**BRIEF:** Repeat every entry, word for word, leaving no line out.

**PROVIDED MATERIAL:**
- - - - - - -
@[simp] theorem State.logAer_lockView (s : State) (f : Fin 65) (cause : BitVec 16) :
    (s.logAer f cause).sys.lockView = s.sys.lockView := rfl

@[simp] theorem State.failHostRead_lockView (s : State) (r : HostRead) (cause : BitVec 16) :
    (s.failHostRead r cause).sys.lockView = s.sys.lockView := by
  unfold State.failHostRead
  dsimp only
  split
  · split <;> simp
  · rw [State.setPart_sys, State.logAer_lockView]

/-! ### `Machine/Link` -/

@[simp] theorem State.emitFlit_lockView (s : State) (l : Nat) (f : Flit) :
    (s.emitFlit l f).sys.lockView = s.sys.lockView := by
  unfold State.emitFlit
  dsimp only
  split <;> simp

@[simp] theorem State.sendControl_lockView (s : State) (l : Nat) (msg : List Byte) :
    (s.sendControl l msg).sys.lockView = s.sys.lockView := by simp [State.sendControl]

@[simp] theorem State.sendIdle_lockView (s : State) (l : Nat) :
    (s.sendIdle l).sys.lockView = s.sys.lockView := by simp [State.sendIdle]

theorem State.sendNext_lockView {s : State} {p : Nat} {t : State} (h : s.sendNext p = some t) :
    t.sys.lockView = s.sys.lockView := by
  unfold State.sendNext at h
  split at h
  · cases h
  · split at h
    · cases h
    · split at h
      · cases h
      · cases h
        simp

@[simp] theorem State.drainFrom_lockView (s : State) (p n : Nat) : (s.drainFrom p n).sys.lockView = s.sys.lockView := by
  induction n generalizing s with
  | zero => rfl
  | succ n ih =>
    unfold State.drainFrom
    split
    · next h => rw [ih, State.sendNext_lockView h]
    · rfl

@[simp] theorem State.drainPort_lockView (s : State) (p : Nat) :
    (s.drainPort p).sys.lockView = s.sys.lockView := by simp [State.drainPort]

@[simp] theorem State.pushRx_lockView (s : State) (p : Nat) (vc : BitVec 3) (fs : List RxFlit) :
    (s.pushRx p vc fs).sys.lockView = s.sys.lockView := rfl

@[simp] theorem State.queuePacket_lockView (s : State) (p : Nat) (vc : BitVec 3) (h : BitVec 128)
    (bodies : List (List Byte)) :
    (s.queuePacket p vc h bodies).sys.lockView = s.sys.lockView := by simp [State.queuePacket]

@[simp] theorem State.sendOn_lockView (s : State) (p : Nat) (dateline : Bool) (h : BitVec 128) (data : List Byte) :
    (s.sendOn p dateline h data).sys.lockView = s.sys.lockView := by
  unfold State.sendOn
  split <;> simp

theorem State.sendPacket_lockView {s : State} {h : BitVec 128} {data : List Byte} {t : State}
    (h : s.sendPacket h data = some t) :
    t.sys.lockView = s.sys.lockView := by
  unfold State.sendPacket at h
  grind [State.sendOn_lockView, State.pushRx_lockView]

@[simp] theorem State.sendPacket_getD_lockView (s : State) (h : BitVec 128) (data : List Byte) {d : State}
    (hd : d.sys.lockView = s.sys.lockView) :
    ((s.sendPacket h data).getD d).sys.lockView = s.sys.lockView :=
  getD_lockView (fun _ => State.sendPacket_lockView) hd

@[simp] theorem State.chargeLink_lockView (s : State) (p len : Nat) :
    (s.chargeLink p len).sys.lockView = s.sys.lockView := by simp [State.chargeLink]

@[simp] theorem State.popPacket_lockView (s : State) (p : Nat) (vc : BitVec 3) (k : Packet) :
    (s.popPacket p vc k).sys.lockView = s.sys.lockView := by simp [State.popPacket]

/-! ### `Machine/Pipe` -/

@[simp] theorem State.setCstash_lockView (s : State) (j : Nat) (v : Word) :
    (s.setCstash j v).sys.lockView = s.sys.lockView := rfl

@[simp] theorem State.putWord_lockView (s : State) (addr : Nat) (data : List Byte) :
    (s.putWord addr data).sys.lockView = s.sys.lockView := by simp [State.putWord]

@[simp] theorem State.countGranules_lockView (s : State) (n k : Nat) :
    (s.countGranules n k).sys.lockView = s.sys.lockView := by simp [State.countGranules]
- - - - - - -
**RESPONSE TO THE EXERCISE:**
@[simp] theorem State.logAer_lockView (s : State) (f : Fin 65) (cause : BitVec 16) :
    (s.logAer f cause).sys.lockView = s.sys.lockView := rfl

@[simp] theorem State.failHostRead_lockView (s : State) (r : HostRead) (cause : BitVec 16) :
    (s.failHostRead r cause).sys.lockView = s.sys.lockView := by
  unfold State.failHostRead
  dsimp only
  split
  · split <;> simp
  · rw [State.setPart_sys, State.logAer_lockView]

/-! ### `Machine/Link` -/

@[simp] theorem State.emitFlit_lockView (s : State) (l : Nat) (f : Flit) :
    (s.emitFlit l f).sys.lockView = s.sys.lockView := by
  unfold State.emitFlit
  dsimp only
  split <;> simp

@[simp] theorem State.sendControl_lockView (s : State) (l : Nat) (msg : List Byte) :
    (s.sendControl l msg).sys.lockView = s.sys.lockView := by simp [State.sendControl]

@[simp] theorem State.sendIdle_lockView (s : State) (l : Nat) :
    (s.sendIdle l).sys.lockView = s.sys.lockView := by simp [State.sendIdle]

theorem State.sendNext_lockView {s : State} {p : Nat} {t : State} (h : s.sendNext p = some t) :
    t.sys.lockView = s.sys.lockView := by
  unfold State.sendNext at h
  split at h
  · cases h
  · split at h
    · cases h
    · split at h
      · cases h
      · cases h
        simp

@[simp] theorem State.drainFrom_lockView (s : State) (p n : Nat) : (s.drainFrom p n).sys.lockView = s.sys.lockView := by
  induction n generalizing s with
  | zero => rfl
  | succ n ih =>
    unfold State.drainFrom
    split
    · next h => rw [ih, State.sendNext_lockView h]
    · rfl

@[simp] theorem State.drainPort_lockView (s : State) (p : Nat) :
    (s.drainPort p).sys.lockView = s.sys.lockView := by simp [State.drainPort]

@[simp] theorem State.pushRx_lockView (s : State) (p : Nat) (vc : BitVec 3) (fs : List RxFlit) :
    (s.pushRx p vc fs).sys.lockView = s.sys.lockView := rfl

@[simp] theorem State.queuePacket_lockView (s : State) (p : Nat) (vc : BitVec 3) (h : BitVec 128)
    (bodies : List (List Byte)) :
    (s.queuePacket p vc h bodies).sys.lockView = s.sys.lockView := by simp [State.queuePacket]

@[simp] theorem State.sendOn_lockView (s : State) (p : Nat) (dateline : Bool) (h : BitVec 128) (data : List Byte) :
    (s.sendOn p dateline h data).sys.lockView = s.sys.lockView := by
  unfold State.sendOn
  split <;> simp

theorem State.sendPacket_lockView {s : State} {h : BitVec 128} {data : List Byte} {t : State}
    (h : s.sendPacket h data = some t) :
    t.sys.lockView = s.sys.lockView := by
  unfold State.sendPacket at h
  grind [State.sendOn_lockView, State.pushRx_lockView]

@[simp] theorem State.sendPacket_getD_lockView (s : State) (h : BitVec 128) (data : List Byte) {d : State}
    (hd : d.sys.lockView = s.sys.lockView) :
    ((s.sendPacket h data).getD d).sys.lockView = s.sys.lockView :=
  getD_lockView (fun _ => State.sendPacket_lockView) hd

@[simp] theorem State.chargeLink_lockView (s : State) (p len : Nat) :
    (s.chargeLink p len).sys.lockView = s.sys.lockView := by simp [State.chargeLink]

@[simp] theorem State.popPacket_lockView (s : State) (p : Nat) (vc : BitVec 3) (k : Packet) :
    (s.popPacket p vc k).sys.lockView = s.sys.lockView := by simp [State.popPacket]

/-! ### `Machine/Pipe` -/

@[simp] theorem State.setCstash_lockView (s : State) (j : Nat) (v : Word) :
    (s.setCstash j v).sys.lockView = s.sys.lockView := rfl

@[simp] theorem State.putWord_lockView (s : State) (addr : Nat) (data : List Byte) :
    (s.putWord addr data).sys.lockView = s.sys.lockView := by simp [State.putWord]

@[simp] theorem State.countGranules_lockView (s : State) (n k : Nat) :
    (s.countGranules n k).sys.lockView = s.sys.lockView := by simp [State.countGranules]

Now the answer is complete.